### AVAILABLE RECORDS ###

/-- A host write of an ARG register or of an element of the five I/O spaces stores that element and nothing else
(R61, R62). -/
def Obligations.HostWritesStoreOneElement : Prop :=
  ∀ (s : State) (rest : List HostAct) (index : BitVec 16) (data : Word),
    (∀ k, k < 8 → s.host = .write 0 (BitVec.ofNat 16 (8 + k)) data :: rest →
      ∃ a, step s = .next { s with host := rest, arg := a } ∧ a.get k = data ∧
        ∀ j, j < 8 → j ≠ k → a.get j = s.arg.get j) ∧
    (s.host = .write 1 index data :: rest → index.toNat < config.aMax →
      ∃ b, step s = .next { s with host := rest, mem := { s.mem with valAck := b } } ∧
        Buf.stores s.mem.valAck b index.toNat (data.getLsbD 0)) ∧
    (s.host = .write 2 index data :: rest → index.toNat < config.aMax →
      ∃ b, step s = .next { s with host := rest, mem := { s.mem with valCsi1 := b } } ∧
        Buf.stores s.mem.valCsi1 b index.toNat (data.getLsbD 0)) ∧
    (s.host = .write 3 index data :: rest → index.toNat < 2 →
      ∃ b, step s = .next { s with host := rest, mem := { s.mem with valMisc := b } } ∧
        Buf.stores s.mem.valMisc b index.toNat (data.getLsbD 0)) ∧
    (s.host = .write 4 index data :: rest → index.toNat < config.eMax →
      ∃ b, step s = .next { s with host := rest, mem := { s.mem with cod := b } } ∧
        Buf.stores s.mem.cod b index.toNat (data.getLsbD 0)) ∧
    (s.host = .write 5 index data :: rest → index.toNat < config.eMax →
      ∃ b, step s = .next { s with host := rest, mem := { s.mem with llr := b } } ∧
        Buf.stores s.mem.llr b index.toNat (data.setWidth 8).toInt)

/-- A write to a read-only CSR or to a scratch space is ignored (R62). -/
def Obligations.ReadOnlyElementsIgnoreWrites : Prop :=
  ∀ (s : State) (rest : List HostAct) (space : BitVec 4) (index : BitVec 16) (data : Word),
    s.host = .write space index data :: rest →
    (space = 0 ∧ index ≠ 0 ∧ ¬ (8 ≤ index.toNat ∧ index.toNat ≤ 15)) ∨ space = 8 ∨ space = 9 ∨ space = 10 ∨ space = 11 →
    step s = .next { s with host := rest }

/-- A transaction to a space that does not exist, or at or above a space's element count: a write is ignored, a read gives
0, and nothing is recorded (R66). -/
def Obligations.MissingElementsAreInert : Prop :=
  ∀ (s : State) (rest : List HostAct) (space : BitVec 4) (index : BitVec 16) (data : Word),
    (space ∈ [6, 7, 12, 13, 14, 15] ∨ (space = 0 ∧ 64 ≤ index.toNat) ∨
      (space ∈ [1, 2, 8] ∧ config.aMax ≤ index.toNat) ∨ (space = 3 ∧ 2 ≤ index.toNat) ∨
      (space ∈ [4, 5] ∧ config.eMax ≤ index.toNat) ∨ (space = 9 ∧ config.aMax + 11 ≤ index.toNat) ∨
      (space ∈ [10, 11] ∧ config.nMax ≤ index.toNat)) →
    (s.host = .write space index data :: rest → step s = .next { s with host := rest }) ∧
    (s.host = .read space index :: rest → ReadGives s rest 0)

/-- A host read of a CSR gives the register's value, of a specified element the element's, a bit zero-extended and a soft
value sign-extended; it changes nothing (R62, R23, R38). -/
def Obligations.HostReadsGiveTheElement : Prop :=
  ∀ (s : State) (rest : List HostAct) (index : BitVec 16),
    (s.host = .read 0 index :: rest → index.toNat < 64 → ReadGives s rest ((csrValues s).getD index.toNat 0)) ∧
    (∀ b, s.host = .read 1 index :: rest → index.toNat < config.aMax → Buf.read s.mem.valAck index.toNat = some b →
      ReadGives s rest (if b then 1 else 0)) ∧
    (∀ b, s.host = .read 2 index :: rest → index.toNat < config.aMax → Buf.read s.mem.valCsi1 index.toNat = some b →
      ReadGives s rest (if b then 1 else 0)) ∧
    (∀ b, s.host = .read 3 index :: rest → index.toNat < 2 → Buf.read s.mem.valMisc index.toNat = some b →
      ReadGives s rest (if b then 1 else 0)) ∧
    (∀ b, s.host = .read 4 index :: rest → index.toNat < config.eMax → Buf.read s.mem.cod index.toNat = some b →
      ReadGives s rest (if b then 1 else 0)) ∧
    (∀ v, s.host = .read 5 index :: rest → index.toNat < config.eMax → Buf.read s.mem.llr index.toNat = some v →
      ReadGives s rest (BitVec.ofInt 32 v)) ∧
    (∀ b, s.host = .read 8 index :: rest → index.toNat < config.aMax → Buf.read s.mem.bitSequence index.toNat = some b →
      ReadGives s rest (if b then 1 else 0)) ∧
    (∀ b, s.host = .read 9 index :: rest → index.toNat < config.aMax + 11 → Buf.read s.mem.c index.toNat = some b →
      ReadGives s rest (if b then 1 else 0)) ∧
    (∀ b, s.host = .read 10 index :: rest → index.toNat < config.nMax → Buf.read s.mem.allocated index.toNat = some b →
      ReadGives s rest (if b then 1 else 0)) ∧
    (∀ v, s.host = .read 11 index :: rest → index.toNat < config.nMax → Buf.read s.mem.d index.toNat = some v →
      ReadGives s rest (BitVec.ofInt 32 v))

/-- STATUS shows the lifecycle state in bits 1:0, never 3, the Polar context's valid bit in bit 2, and zero above (R27). -/
def Obligations.StatusShowsLifeAndPolarValid : Prop :=
  ∀ s : State,
    bitsOf (csrRead s 1) 1 0 = (match s.life with | .uninit => 0 | .noCarrier => 1 | .ready => 2) ∧
    bitsOf (csrRead s 1) 1 0 ≠ 3 ∧ (csrRead s 1).getLsbD 2 = s.polarValid ∧ bitsOf (csrRead s 1) 31 3 = 0

/-- A write of an ARG register or of an I/O element followed by a read of it gives HOST what the element stored: the whole
word, bit 0, or the sign-extended low 8 bits of an LLR (R62). -/
def Obligations.WrittenElementsReadBack : Prop :=
  ∀ (s : State) (rest : List HostAct) (space : BitVec 4) (index : BitVec 16) (data : Word),
    s.host = .write space index data :: .read space index :: rest →
    (space = 0 ∧ 8 ≤ index.toNat ∧ index.toNat ≤ 15 →
      ∃ t, Host.Core.run Sys2Proof.core 2 s = .next t ∧ t.host = rest ∧ t.seen = .word data :: s.seen) ∧
    ((space = 1 ∧ index.toNat < config.aMax) ∨ (space = 2 ∧ index.toNat < config.aMax) ∨
        (space = 3 ∧ index.toNat < 2) ∨ (space = 4 ∧ index.toNat < config.eMax) →
      ∃ t, Host.Core.run Sys2Proof.core 2 s = .next t ∧ t.host = rest ∧ t.seen = .word (data &&& 1) :: s.seen) ∧
    (space = 5 ∧ index.toNat < config.eMax →
      ∃ t, Host.Core.run Sys2Proof.core 2 s = .next t ∧ t.host = rest ∧
        t.seen = .word ((data.setWidth 8).signExtend 32) :: s.seen)

/-- A host read of an unspecified element gives some value of the element's type: a bit, an 8-bit or a 16-bit signed
integer. Which one is free, for every value of the model's count (R33, log 3). -/
def Obligations.UnspecifiedReadsKeepTheElementType : Prop :=
  ∀ (s : State) (rest : List HostAct) (index : BitVec 16),
    (s.host = .read 1 index :: rest → index.toNat < config.aMax → Buf.read s.mem.valAck index.toNat = none →
      ReadGivesArbitrary s rest 0 ∨ ReadGivesArbitrary s rest 1) ∧
    (s.host = .read 2 index :: rest → index.toNat < config.aMax → Buf.read s.mem.valCsi1 index.toNat = none →
      ReadGivesArbitrary s rest 0 ∨ ReadGivesArbitrary s rest 1) ∧
    (s.host = .read 3 index :: rest → index.toNat < 2 → Buf.read s.mem.valMisc index.toNat = none →
      ReadGivesArbitrary s rest 0 ∨ ReadGivesArbitrary s rest 1) ∧
    (s.host = .read 4 index :: rest → index.toNat < config.eMax → Buf.read s.mem.cod index.toNat = none →
      ReadGivesArbitrary s rest 0 ∨ ReadGivesArbitrary s rest 1) ∧
    (s.host = .read 5 index :: rest → index.toNat < config.eMax → Buf.read s.mem.llr index.toNat = none →
      ∃ v : Int, -128 ≤ v ∧ v ≤ 127 ∧ ReadGivesArbitrary s rest (BitVec.ofInt 32 v)) ∧
    (s.host = .read 8 index :: rest → index.toNat < config.aMax → Buf.read s.mem.bitSequence index.toNat = none →
      ReadGivesArbitrary s rest 0 ∨ ReadGivesArbitrary s rest 1) ∧
    (s.host = .read 9 index :: rest → index.toNat < config.aMax + 11 → Buf.read s.mem.c index.toNat = none →
      ReadGivesArbitrary s rest 0 ∨ ReadGivesArbitrary s rest 1) ∧
    (s.host = .read 10 index :: rest → index.toNat < config.nMax → Buf.read s.mem.allocated index.toNat = none →
      ReadGivesArbitrary s rest 0 ∨ ReadGivesArbitrary s rest 1) ∧
    (s.host = .read 11 index :: rest → index.toNat < config.nMax → Buf.read s.mem.d index.toNat = none →
      ∃ v : Int, -32768 ≤ v ∧ v ≤ 32767 ∧ ReadGivesArbitrary s rest (BitVec.ofInt 32 v))

/-- On a byte-addressed wrapper an aligned 32-bit access at (space << 20) | (index << 2) is the transaction of that
element, little-endian; an access of another size, or misaligned, is refused (R64, R65). -/
def Obligations.BusAccessesAreWordTransactions : Prop :=
  ∀ (s : State) (rest : List HostAct) (space : BitVec 4) (index : BitVec 16),
    let addr : BitVec 24 := (space.setWidth 24 <<< 20) ||| (index.setWidth 24 <<< 2)
    (∀ b0 b1 b2 b3 : Byte, s.host = .busWrite addr [b0, b1, b2, b3] :: rest →
      step s = step { s with host := .write space index (b3 ++ b2 ++ b1 ++ b0) :: rest }) ∧
    (s.host = .busRead addr 4 :: rest →
      ∃ (t : State) (w : Word), step { s with host := .read space index :: rest } = .next t ∧
        t.seen = .word w :: s.seen ∧
        step s = .next { t with seen := .bytes [w.extractLsb 7 0, w.extractLsb 15 8, w.extractLsb 23 16,
          w.extractLsb 31 24] :: s.seen }) ∧
    (∀ (a : BitVec 24) (size : Nat), size ≠ 4 ∨ a.toNat % 4 ≠ 0 → s.host = .busRead a size :: rest →
      step s = .refused .notATransaction) ∧
    (∀ (a : BitVec 24) (bytes : List Byte), bytes.length ≠ 4 ∨ a.toNat % 4 ≠ 0 → s.host = .busWrite a bytes :: rest →
      step s = .refused .notATransaction)

/-- The reset state, and the state any hardware reset leaves: UNINIT, every CSR reads 0, every element of the nine buffer
spaces is unspecified; until HOST writes CMD the block stays UNINIT, no CSR but ARG0 to ARG7 takes a value and no scratch
element does (R40). HOST's data and the count of arbitrary values, which are not the block's, survive (log 13). -/
def Obligations.ResetClearsEverything : Prop :=
  let cleared := fun t : State => t.life = .uninit ∧ (∀ i, csrRead t i = 0) ∧
    (∀ k, Buf.read t.mem.valAck k = none ∧ Buf.read t.mem.valCsi1 k = none ∧ Buf.read t.mem.valMisc k = none ∧
      Buf.read t.mem.cod k = none ∧ Buf.read t.mem.llr k = none ∧ Buf.read t.mem.bitSequence k = none ∧
      Buf.read t.mem.c k = none ∧ Buf.read t.mem.allocated k = none ∧ Buf.read t.mem.d k = none)
  cleared State.reset ∧ step State.reset = .next State.reset ∧
  (∀ (s : State) (rest : List HostAct), s.host = .reset :: rest →
    ∃ t, step s = .next t ∧ t.host = rest ∧ t.seen = s.seen ∧ t.freeCount = s.freeCount ∧ cleared t) ∧
  ∀ s t : State, s.life = .uninit → (∀ i, i < 8 ∨ 15 < i → csrRead s i = 0) →
    (∀ k, Buf.read s.mem.bitSequence k = none ∧ Buf.read s.mem.c k = none ∧ Buf.read s.mem.allocated k = none ∧
      Buf.read s.mem.d k = none) →
    (∀ h rest, s.host ≠ .write 0 0 h :: rest) → (∀ bytes rest, s.host ≠ .busWrite 0 bytes :: rest) →
    step s = .next t →
    t.life = .uninit ∧ (∀ i, i < 8 ∨ 15 < i → csrRead t i = 0) ∧
      ∀ k, Buf.read t.mem.bitSequence k = none ∧ Buf.read t.mem.c k = none ∧ Buf.read t.mem.allocated k = none ∧
        Buf.read t.mem.d k = none

/-- A statement of UCI-ASM, performed write by write, runs its instruction with its operand words in the ARG registers of
its format and every other ARG register as it was (R103). -/
def Obligations.AssembledStatementsRun : Prop :=
  ∀ (s : State) (rest : List HostAct) (i : Instr), i.WellFormed → s.host = assemble i ++ rest →
    ∃ a : Args, (∀ k, k ∈ operandIndices i → a.get k = (encode i).arg.get k) ∧
      (∀ k, k < 8 → k ∉ operandIndices i → a.get k = s.arg.get k) ∧
      Host.Core.run Sys2Proof.core (assemble i).length s = exec i { s with host := rest, arg := a, cmd := (encode i).h }

/-! Session commands. -/

/-- INIT in UNINIT latches both thresholds and both CRC contexts, makes the scratch spaces unspecified, enters NO_CARRIER,
and leaves everything else (R238). The generators 0x61 and 0xE21 are the default POLY6 and POLY11, reference values the
spec supplies from general knowledge (R152, log 7). -/
def Obligations.InitLatchesTheSession : Prop :=
  ∀ (s : State) (thr1 thrb : Word), s.life = .uninit →
    exec (.init thr1 thrb) s = .next { s with
      life := .noCarrier, thr1 := thr1, thrb := thrb, crc6 := 0x61, crc11 := 0xE21
      mem := { s.mem with bitSequence := [], c := [], allocated := [], d := [] }
      resp := respOf s 0 1 0 0 0 0 0 0 }

/-- FREE in NO_CARRIER or READY clears the session registers and the Polar context, makes the scratch spaces unspecified,
enters UNINIT, and leaves the operand registers and the five I/O spaces (R239). -/
def Obligations.FreeReleasesTheSession : Prop :=
  ∀ s : State, s.life ≠ .uninit →
    exec .free s = .next { s with
      life := .uninit, thr1 := 0, thrb := 0, crc6 := 0, crc11 := 0, carrier := 0, capA := 0, capE := 0
      polarValid := false, polarK := 0, polarE := 0, polarN := 0
      mem := { s.mem with bitSequence := [], c := [], allocated := [], d := [] }
      resp := respOf s 0 1 0 0 0 0 0 0 }

/-- SETCARRIER with a session and a legal carrier stores ARG0 and the default capacities 1706 and 8192, clears the Polar
context and the scratch spaces and enters READY; an illegal carrier is InvalidConfig and changes nothing but RESP
(R240, R241). -/
def Obligations.SetCarrierSetsOrRejectsTheCarrier : Prop :=
  ∀ (s : State) (mu nprb : Nat), s.life ≠ .uninit →
    (legalCarrier mu nprb → exec (.setCarrier mu nprb) s = .next { s with
      life := .ready, carrier := s.arg.a0, capA := 1706, capE := 8192
      polarValid := false, polarK := 0, polarE := 0, polarN := 0
      mem := { s.mem with bitSequence := [], c := [], allocated := [], d := [] }
      resp := respOf s 0 1 0 0 0 0 0 0 }) ∧
    (¬ legalCarrier mu nprb → exec (.setCarrier mu nprb) s = .next { s with resp := respOf s 2 0 0 0 0 0 0 0 })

###

TASK PROMPT -> Which lines above include the string "stores"? Show them.

TASK RESULT ->
/-- A host write of an ARG register or of an element of the five I/O spaces stores that element and nothing else
        Buf.stores s.mem.valAck b index.toNat (data.getLsbD 0)) ∧
        Buf.stores s.mem.valCsi1 b index.toNat (data.getLsbD 0)) ∧
        Buf.stores s.mem.valMisc b index.toNat (data.getLsbD 0)) ∧
        Buf.stores s.mem.cod b index.toNat (data.getLsbD 0)) ∧
        Buf.stores s.mem.llr b index.toNat (data.setWidth 8).toInt)
/-- SETCARRIER with a session and a legal carrier stores ARG0 and the default capacities 1706 and 8192, clears the Polar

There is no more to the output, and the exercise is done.